Clovercats Thoughts

12.28.2025
Have you ever heard the saying, “You can never go home again”? When I was younger, I don’t think I fully understood what it meant. I always assumed it referred to time - that eventually life would become too busy, that responsibilities would pile up, and that one day you would simply stop returning. It felt like a warning about neglect, about choosing not to go back. Now that I’m a little older, and after enough change has quietly taken place, I think I finally understand what the saying is really about. It isn’t that I don’t want to go home, or that I don’t have the time. It’s that going home, in the way I once understood it, is no longer physically possible. I only realized this when returning to my hometown and noticing how much has disappeared. Buildings I used to pass by every day have vanished, and in their places are new, unfamiliar structures. At a glance everything looks familiar until I look closer. But it's not just the physical changes that are there. People have changed too. Some are no longer there, and the ones that are, might as well be strangers. I guess time changed everyone, I am most likely a stranger in their eyes as well. Home, I've learned, isn't just a place; it's made of people, moments, versions of ourselves that no longer exist. I know I've always been told to appreciate the present by others.

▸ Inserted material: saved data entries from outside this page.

/-- An item ends the block before it and passes behind it into the block queue, where a slice has been taken whole (R90,
R91). -/
theorem gather_item {x : Ctx} {q : List QEntry} (open_ : x.complete = false) (slice : x.slice = []) (closed : x.closed = none)
    (held : x.held = none) (room : q.length + 1 < 32) (i : Item) :
    Pump.gather { cx := x, intake := [.item i], blockQ := q } =
      { cx := { x with cur := emptyBlock }, intake := []
        blockQ := q ++ (if x.cur.slices = 0 then [] else [.block x.cur]) ++ [itemEntry i] } := by
  have step : Pump.step { cx := x, intake := [.item i], blockQ := q } =
      some { cx := { x with cur := emptyBlock }, intake := []
             blockQ := q ++ (if x.cur.slices = 0 then [] else [.block x.cur]) ++ [itemEntry i] } := by
    unfold Pump.step Pump.closeBlock Pump.handItem
    by_cases none_there : x.cur.slices = 0
    · simp [open_, slice, held, closed, none_there, Config.blockMax, show q.length < 32 by omega]
    · simp [open_, slice, held, closed, none_there, Config.blockMax, show q.length < 32 by omega, show q.length + 1 < 32 from room]
  have stuck : Pump.step { cx := { x with cur := emptyBlock }, intake := []
                           blockQ := q ++ (if x.cur.slices = 0 then [] else [.block x.cur]) ++ [itemEntry i] } = none := by
    unfold Pump.step
    simp [open_]
  unfold Pump.gather
  rw [flush_of_none (by exact closed) (by exact held)]
  exact (run_of_step step _).trans (run_of_stuck stuck _)

section
variable {s : State} {t : Tr}

/-- What follows at a write job whose first gathering takes all that can be taken. -/
theorem writePump_gathered {u : State} (first : s.gather t = u) (again : u.gather t = u) : s.writePump t = u.writePump t := by
  unfold State.writePump
  rw [first, again]

/-- Behind a gathering that has taken all, the pump leaves the intake empty, the context as it is unless everything is
given up, and the ABORT of the job; it only takes entries from the block queue. -/
theorem writePump_work {w : WriteJob} (job : (s.tc t).job = some (.write w)) (intake : (s.tc t).intake = [])
    (closed : (s.cx t).closed = none) (held : (s.cx t).held = none) :
    (∃ w', ((s.writePump t).tc t).job = some (.write w') ∧ w'.abort = w.abort) ∧ ((s.writePump t).tc t).intake = [] ∧
      ((s.writePump t).cx t = s.cx t ∨ (s.writePump t).cx t = { dir := .write }) ∧
      ((s.writePump t).tc t).blockQ <:+ (s.tc t).blockQ := by
  have resumed : (∃ w', ((s.writeResume t).tc t).job = some (.write w') ∧ w'.abort = w.abort) ∧
      ((s.writeResume t).tc t).intake = [] ∧
      ((s.writeResume t).cx t = s.cx t ∨ (s.writeResume t).cx t = { dir := .write }) ∧
      ((s.writeResume t).tc t).blockQ <:+ (s.tc t).blockQ := by
    unfold State.writeResume
    rw [writeJob_of_job job]
    dsimp only
    split
    · obtain ⟨w', chose⟩ := choose_chose (s := s.modTc t fun c => c.stream (c.resumeState w)) (t := t) (w := w)
        (by rw [State.modTc_tc]; exact job)
      have work := chose.work
      have queue := chose.queue
      rw [State.modTc_tc] at queue
      rw [State.modTc_tc, State.modTc_cx] at work
      refine ⟨⟨w', chose.job, by rw [chose.kept]⟩, ?_⟩
      obtain ⟨same, cx⟩ | ⟨none_left, cx⟩ := work
      · exact ⟨same.trans intake, .inl cx, queue⟩
      · exact ⟨none_left, .inr cx, queue⟩
    · exact ⟨⟨w, job, rfl⟩, intake, .inl rfl, List.suffix_refl _⟩
  obtain ⟨⟨w', job', abort⟩, intake', cx, queue⟩ := resumed
  have stands : ((s.writeResume t).cx t).closed = none ∧ ((s.writeResume t).cx t).held = none := by
    obtain cx | cx := cx <;> rw [cx]
    · exact ⟨closed, held⟩
    · exact ⟨rfl, rfl⟩
  unfold State.writePump
  rw [gather_idle job closed held (.inl intake), gather_idle job' stands.1 stands.2 (.inl intake')]
  exact ⟨⟨w', job', abort⟩, intake', cx, queue⟩

/-! ## An item of a write job (R111) -/

/-- The transport with an item taken into the intake of its write job (R111). -/
def itemTaken (c : Tc) (w : WriteJob) (i : Item) : Tc :=
  { c with intake := c.intake ++ [.item i], job := some (.write { w with closing := decide (i = .close) }) }

theorem takeItem_eq {w : WriteJob} (job : (s.tc t).job = some (.write w)) (first : w.closing = false) (tag code : Byte) (i : Item) :
    s.takeItem t tag code i =
      if itemCount (s.tc t).intake < 4 then
        ((replied s (.transport t) tag code .accepted).setTc t (itemTaken (s.tc t) w i)).writePump t
      else replied s (.transport t) tag code (.refused .queueFull) := by
  unfold State.takeItem
  split
  · rw [if_pos ‹_›, accept_eq]
    dsimp only
    rw [modTc_eq, modWrite_of_write (w := w) (by rw [State.setTc_tc, replied_tc]; exact job), State.setTc_tc, setTc_setTc,
      replied_tc, first]
    rfl
  · rw [if_neg ‹_›]
    exact refuse_eq ..

/-- MARK and CLOSE of a write job that has not begun to end (R51, R111). -/
theorem item_runs {w : WriteJob} {c : Instr} {tag code : Byte} {i : Item} (takes : Takes s)
    (row : (c = .mark t tag ∧ code = 0x28 ∧ i = .mark) ∨ (c = .close t tag ∧ code = 0x29 ∧ i = .close))
    (job : (s.tc t).job = some (.write w)) (first : w.closing = false) (abort : w.abort = .none) (verdict : w.verdict = none)
    {u : State} (taken : s.takeItem t tag code i = u) : Runs c s u := by
  have goes_on : w.ending = false := by
    unfold WriteJob.ending
    rw [first, abort, verdict]
    rfl
  obtain ⟨rfl, rfl, rfl⟩ | ⟨rfl, rfl, rfl⟩ := row
  · have marks : s.takeMark t tag = u := by
      unfold State.takeMark
      rw [writeJob_of_job job]
      dsimp only
      rw [goes_on, if_neg Bool.false_ne_true]
      exact taken
    exact marks ▸ runs_of_gate (take := fun s => s.takeMark t tag) rfl takes
  · have closes : s.takeClose t tag = u := by
      unfold State.takeClose
      rw [job]
      dsimp only
      rw [goes_on, if_neg Bool.false_ne_true]
      exact taken
    exact closes ▸ runs_of_gate (take := fun s => s.takeClose t tag) rfl takes

/-- A job whose context holds nothing hands the item on at once (R90, R91; log entry 46). -/
theorem itemTaken_gather {w : WriteJob} {q : List QEntry} {i : Item} {v : State} (tc : v.tc t = itemTaken (s.tc t) w i)
    (cx : v.cx t = s.cx t) (open_ : (s.cx t).complete = false) (slice : (s.cx t).slice = []) (closed : (s.cx t).closed = none)
    (held : (s.cx t).held = none) (intake : (s.tc t).intake = []) (room : (s.tc t).blockQ.length + 1 < 32)
    (queue : q = (s.tc t).blockQ ++ (if (s.cx t).cur.slices = 0 then [] else [.block (s.cx t).cur]) ++ [itemEntry i]) :
    v.gather t = (v.setCx t { s.cx t with cur := emptyBlock }).setTc t { s.tc t with
      blockQ := q, job := some (.write { w with closing := decide (i = .close) }) } := by
  have pumped : Pump.gather { cx := v.cx t, intake := (v.tc t).intake, blockQ := (v.tc t).blockQ } =
      { cx := { s.cx t with cur := emptyBlock }, intake := [], blockQ := q } := by
    rw [queue, cx, tc]
    unfold itemTaken
    dsimp only
    rw [intake]
    exact gather_item open_ slice closed held room i
  rw [gather_eq (w := { w with closing := decide (i = .close) }) (by rw [tc]; rfl) pumped, if_pos rfl, tc]
  refine congrArg (State.setTc _ t) ?_
  have same : ∀ c : Tc, c.intake = [] → ({ c with intake := [] } : Tc) = c := fun c h => by
    cases c
    cases h
    rfl
  rw [← same (s.tc t) intake]
  rfl

end

/-! ## A CLOSE of a comparison (R155, R158) -/

section
variable {s : State} {t : Tr} {r : ReadJob}

theorem cmpRun_of_stuck {c : Cmp} (stuck : c.step = none) : ∀ n, c.run n = c
  | 0 => rfl
  | n + 1 => by rw [Cmp.run, stuck]

theorem cmpRun_of_step {c d : Cmp} (step : c.step = some d) (n : Nat) : c.run (n + 1) = d.run n := by rw [Cmp.run, step]

/-- A comparison in terms of its run (R156). -/
theorem compare_of_run (job : (s.tc t).job = some (.read r)) (compares : r.isCompare = true) {d : Cmp}
    (run : Cmp.run (Cmp.steps { delivery := (s.tc t).delivery, intake := (s.tc t).intake, job := r })
      { delivery := (s.tc t).delivery, intake := (s.tc t).intake, job := r } = d) :
    s.compare t =
      (if d.earned = 0 then fun v => v else fun v : State => v.earn t d.earned)
        (s.setTc t { s.tc t with delivery := d.delivery, intake := d.intake, job := some (.read d.job) }) := by
  unfold State.compare
  rw [readJob_of_job job]
  dsimp only
  rw [if_pos compares, run, modTc_eq]
  split <;> rfl

/-- A comparison that can take nothing (R156). -/
theorem compare_stuck (job : (s.tc t).job = some (.read r)) (compares : r.isCompare = true)
    (stuck : Cmp.step { delivery := (s.tc t).delivery, intake := (s.tc t).intake, job := r } = none) : s.compare t = s := by
  rw [compare_of_run job compares (cmpRun_of_stuck stuck _), if_pos rfl]
  have same : ∀ c : Tc, c.job = some (.read r) →
      ({ c with delivery := c.delivery, intake := c.intake, job := some (.read r) } : Tc) = c := fun c h => by
    cases c
    cases h
    rfl
  exact (congrArg (s.setTc t) (same _ job)).trans (setTc_self s t)

/-- A pump that only compares: nothing at the head of the block queue to move, no reading to resume (R156). -/
theorem readPump_compares (job : (s.tc t).job = some (.read r)) (plain : HeadPlain (s.tc t).blockQ) (running : r.ended = none)
    (still : (s.tc t).st ≠ .waiting) : s.readPump t = ((s.compare t).shortEnd t).readEndTest t := by
  unfold State.readPump
  rw [takeHeads_self job plain, lastGaps_self job (.inl running), readResume_eq job, if_neg fun h => still h.1]

/-- The transport with the CLOSE of a comparison in its intake (R155). -/
def closeTaken (c : Tc) (r : ReadJob) : Tc :=
  { c with intake := [.item .close], job := some (.read { r with closing := true }) }

theorem takeClose_compare (job : (s.tc t).job = some (.read r)) (compares : r.isCompare = true) (first : r.closing = false)
    (ended : r.ended = none) (intake : (s.tc t).intake = []) (tag : Byte) :
    s.takeClose t tag = ((replied s (.transport t) tag 0x29 .accepted).setTc t (closeTaken (s.tc t) r)).readPump t := by
  have takes : r.takesClose = true := by
    unfold ReadJob.takesClose
    simp [compares, first, ended]
  unfold State.takeClose
  rw [job]
  dsimp only
  rw [if_pos takes]
  unfold State.closeCompare
  rw [accept_eq]
  dsimp only
  rw [modTc_eq, modRead_of_read (r := r) (by rw [State.setTc_tc, replied_tc]; exact job), State.setTc_tc, setTc_setTc,
    replied_tc, intake]
  rfl

theorem compare_kind {q : ReadJob} (compares : r.isCompare = true) (spec : q.spec = r.spec := by rfl) :
    Job.kind (.read q) = .verify := by
  unfold ReadJob.isCompare at compares
  split at compares
  next h =>
    unfold Job.kind
    dsimp only
    rw [spec, h]
  next => cases compares

/-- A CLOSE met where a decoded byte waits decides COMPARE_SHORT at it (R158). -/
theorem compare_short {d : DByte} {bs : List DByte} {k m : Bool} {rest : List DItem} (job : (s.tc t).job = some (.read r))
    (compares : r.isCompare = true) (short : r.short = none) (aligned : r.unaligned = false)
    (delivery : (s.tc t).delivery = .chunk (d :: bs) k m :: rest) (checked : d.checked = true)
    (intake : (s.tc t).intake = [.item .close]) :
    s.compare t = s.setTc t { s.tc t with job := some (.read { r with short := some (d.addr, d.pos) }) } := by
  obtain ⟨c, hc⟩ : ∃ c : Cmp, { delivery := (s.tc t).delivery, intake := (s.tc t).intake, job := r } = c := ⟨_, rfl⟩
  have step : c.step = some { c with job := { r with short := some (d.addr, d.pos) } } := by
    rw [← hc]
    unfold Cmp.step
    dsimp only
    rw [short, aligned, delivery, intake]
    simp [checked]
  have stuck : Cmp.step { c with job := { r with short := some (d.addr, d.pos) } } = none := by
    unfold Cmp.step
    rfl
  have run := (cmpRun_of_step step (c.steps - 1)).trans (cmpRun_of_stuck stuck _)
  rw [Nat.sub_add_cancel (by unfold Cmp.steps; omega), ← hc] at run
  rw [compare_of_run job compares run, if_pos rfl]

I've heard it countless of times, and even agreed with it. But it wasn't until the past became unreachable that I think I fully understood what it meant. You don’t realize you’re leaving something behind until you try to return and find that it’s already gone.
12.22.2025
While I am not a physicist, I do take interest in the subject. As such I've taken a couple courses for fun on the topic, and in some of them, they've taught us about entanglement. Entanglement is when two or more quantum particles becomes linked so they share one quantum state. To put it more simply, it is now impossible to write the two particles as two separate entities. Their quantum states habe become correlated, no matter how far away we take the two particles apart after they have become entangled. In fact, this phenomenon is what has won the nobel prize on quantum teleporation. Many people have used this phenomenon in quite clever methods taking advantage of the fact that irresponsible of distance, that they will be entangled still. One such example is quantum teleportation, where through the use of two entangled particles they can 'teleport' a qubits state regardless of the distance between the send and the recipient. In fact, this experiment has been repeated from space and extraordinarily, worked quite well. While this phenomenon is generally talking about particles in Quantum physics - the study of physics on extremely small particles like photons - I can't help but think there is something analogous at a much larger, human scale. Much like those smaller particles, Although I am now very far away from my family and friends, it feels impossible to fully describe who I am without them. There are parts of my personality, habits I don’t notice, and ways of thinking that only exist because of time spent together. In physics, there are many precise and well-defined ways to entangle particles. A simple example is shown below, where a quantum circuit links to particles in a shared state, making it impossible to describe one without also referencing the other.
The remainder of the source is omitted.